Dans cette région fertile, le jasmin fait vivre des milliers de familles depuis des générations. De juin à octobre, elles se rendent dans les champs entre minuit et l'aube, quand les fleurs exhalent leur parfum le plus intense.

Mais les vagues de chaleur, les sécheresses prolongées et la prolifération de parasites liés au dérèglement climatique menacent cet héritage. Confrontés à des récoltes de plus en plus maigres, certains finissent par renoncer.

D'autres, comme M. al-Sayed, s'accrochent. Cette année, il a dû faire appel à sa femme et deux de ses enfants – âgés de neuf et dix ans – pour l'aider sur leur parcelle de 350 m². "On n’a pas le choix", explique-t-il, résigné.

Trop chaud pour fleurir 

Selon A. Fakhry & Co, principal transformateur du pays, l'Egypte fournit près de la moitié de la concrète de jasmin produite dans le monde, cette pâte cireuse qui entre dans la composition des plus grands parfums de luxe.

Dans les années 1970, le pays en produisait 11 tonnes par an, selon la Fédération Internationale des Huiles Essentielles. Aujourd’hui, la production plafonne à 6,5 tonnes, affirme A. Fakhry & Co.

Ali Emara, 78 ans, cueille le jasmin depuis l’âge de 12 ans. "Les étés étaient chauds, mais pas comme maintenant", dit-il.

Mohamed Bassiouny, 56 ans, et ses quatre fils ont vu leur récolte fondre de 15 à 7 kilos, malgré des journées de plus de huit heures.

Le jasmin de la région est particulièrement sensible à la chaleur et à l’humidité, explique Karim Elgendy, du Carboun Institute, un think tank néerlandais spécialisé dans le climat et l’énergie. "Les températures élevées peuvent perturber la floraison, altérer la concentration en huile essentielle  (...) et diminuer le rendement", explique-t-il.

Un rapport de l’Agence Internationale de l’Énergie, publié en 2023, révèle que la température moyenne en Égypte a augmenté de 0,38°C par décennie entre 2000 et 2020 – soit plus vite que la moyenne mondiale.

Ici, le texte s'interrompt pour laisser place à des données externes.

theorem stackFull (s : State) : (f s).stackFull = s.stackFull := by
  simp only [State.stackFull, hf.cfg, hf.stack]

theorem loadWord (s : State) (w : Word) : (f s).loadWord w = s.loadWord w := by
  simp only [State.loadWord, hf.cfg, hf.mem]

theorem storeWord (s : State) (w v : Word) : (f s).storeWord w v = (s.storeWord w v).map f := by
  simp only [State.storeWord, hf.cfg, hf.mem, hf.setMem]
  split <;> rfl

theorem writeDest (n : Number) (v : Word) (s : State) : writeDest n v (f s) = f (writeDest n v s) :=
  ifReg_commutes n s fun r => hf.setReg s r v

theorem takeInput (n : Number) (s : State) : takeInput n (f s) = f (takeInput n s) := by
  unfold Machine.takeInput
  rw [hf.input]
  split
  · exact hf.setInput s _ _
  · rw [hf.setInput, hf.writeDest]

theorem resolve (o : Operand) (s : State) : resolve o (f s) = ((resolve o s).1, f (resolve o s).2) := by
  cases o with
  | lit => rfl
  | reg r => simp only [resolve_reg, hf.getReg]
  | invalid w => simp only [resolve_invalid, hf.freeDraws, hf.raise, hf.countDraw]

theorem run1 {a : Operand} {s t : State} {rule : Number → State → State} (hr : ∀ n s, rule n (f s) = f (rule n s))
    (h : run1 a s rule = .next t) : run1 a (f s) rule = .next (f t) := by
  cases h
  simp only [Machine.run1, hf.resolve, hr]

theorem run2 {a b : Operand} {s t : State} {rule : Number → Number → State → State}
    (hr : ∀ m n s, rule m n (f s) = f (rule m n s)) (h : run2 a b s rule = .next t) :
    run2 a b (f s) rule = .next (f t) := by
  cases h
  simp only [Machine.run2, hf.resolve, hr]

theorem run3 {a b c : Operand} {s t : State} {rule : Number → Number → Number → State → State}
    (hr : ∀ l m n s, rule l m n (f s) = f (rule l m n s)) (h : run3 a b c s rule = .next t) :
    run3 a b c (f s) rule = .next (f t) := by
  cases h
  simp only [Machine.run3, hf.resolve, hr]

/-- Execute commutes with a change it does not see. -/
theorem exec {i : Instr} {s t : State} (h : exec i s = .next t) : exec i (f s) = .next (f t) := by
  cases i with simp only [Machine.exec] at h ⊢
  | add | multiply | and | or | equalTo | greaterThan => exact hf.run3 (fun n _ _ s => hf.writeDest n _ s) h
  | set | not => exact hf.run2 (fun n _ s => hf.writeDest n _ s) h
  | modulous a b c =>
    refine hf.run3 (fun l m n s => ifReg_commutes l s fun r => ?_) h
    split
    · exact hf.raise s _
    · exact hf.setReg s r _
  | readMemory a b =>
    refine hf.run2 (fun m n s => ifReg_commutes m s fun r => ?_) h
    rw [hf.loadWord]
    split
    · exact hf.raise s _
    · exact hf.setReg s r _
  | writeMemory a b =>
    refine hf.run2 (fun m n s => ?_) h
    rw [hf.storeWord]
    cases s.storeWord (numVal m) (numVal n) with
    | none => exact hf.raise s _
    | some t => rfl
  | push a =>
    refine hf.run1 (fun n s => ?_) h
    rw [hf.stackFull]
    split
    · exact hf.raise s _
    · exact hf.push s _
  | call a =>
    refine hf.run1 (fun n s => ?_) h
    rw [hf.stackFull, hf.pc, hf.push, hf.setPc]
    split
    · exact hf.raise s _
    · rfl
  | pop a =>
    refine hf.run1 (fun n s => ifReg_commutes n s fun r => ?_) h
    rw [hf.stack]
    split
    · rfl
    · rw [hf.setStack, hf.setReg]
  | ret =>
    unfold execReturn at h ⊢
    rw [hf.stack]
    split at h <;> cases h
    · exact congrArg _ (hf.setHalt s)
    · exact congrArg _ (by rw [hf.setStack, hf.setPc])
  | jumpTo a => exact hf.run1 (fun n s => hf.setPc s _) h
  | jumpToIfNotZero a b =>
    refine hf.run2 (fun m n s => ?_) h
    split
    · exact hf.setPc s _
    · rfl
  | jumpToIfZero a b =>
    refine hf.run2 (fun m n s => ?_) h
    split
    · exact hf.setPc s _
    · rfl
  | output a => exact hf.run1 (fun n s => hf.emit s _) h
  | input a => exact hf.run1 hf.takeInput h
  | halt => cases h; exact congrArg _ (hf.setHalt s)
  | noOperation => cases h; rfl
  | unrecognizedOpcode w => cases h; exact congrArg _ (hf.raise s _)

La chaleur émousse la puissance olfactive du jasmin, dépréciant l'huile précieuse qui en est extraite, explique Badr Atef, directeur chez A. Fakhry & Co. Dans le même temps, les nuisibles – acariens et vers des feuilles – prolifèrent sous ces températures extrêmes, aggravant encore la situation.

A Grasse (France), capitale mondiale du parfum, Alexandre Levet, PDG de la French Fragrance House, constate lui aussi l'ampleur des dégâts: "Des dizaines d'ingrédients naturels souffrent déjà du dérèglement climatique", explique-t-il à l'AFP, ajoutant que de nouveaux terroirs émergent à mesure que les anciens deviennent incertains.

Revenus dérisoires 

Le delta du Nil se révèle particulièrement exposé: la montée de la Méditerranée modifie la salinité des sols, plaçant les cultivateurs de jasmin en première ligne.

Ces derniers sont "complètement livrés à eux-mêmes", dénonce le sociologue Saker El Nour. Ils n’ont "aucun pouvoir" dans une industrie qui dépend pourtant entièrement de leur travail.

Alors que les grandes maisons de parfum écoulent le kilo d’absolue de jasmin – une huile essentielle pure – à plus de 5.000 euros, les cueilleurs égyptiens, eux, ne reçoivent que 105 livres égyptiennes, soit à peine deux euros, pour chaque kilo de fleurs récoltées. Or il faut près d’une tonne de pétales pour extraire seulement 2 à 3 kilos de concrète, et une quantité plus infime encore d’huile essentielle.

"Que valent 100 livres aujourd’hui ? Rien", tranche M. al-Sayed.

Depuis 2022, la livre égyptienne a perdu plus des deux tiers de sa valeur, entraînant une flambée des prix et plongeant plusieurs familles dans une précarité extrême.

En juin, les cueilleurs ont mené une grève inédite pour exiger que leur rémunération soit portée à 150 livres égyptiennes par kilo. Mais face à des prix verrouillés par une poignée de transformateurs privés, ils n’ont arraché qu'une maigre augmentation de 10 livres.

D'année en année, les revenus s'érodent, tandis que le réchauffement climatique menace l'existence même de cette communauté. "Des villages entiers pourraient devenir invivables", prévient M. Elgendy.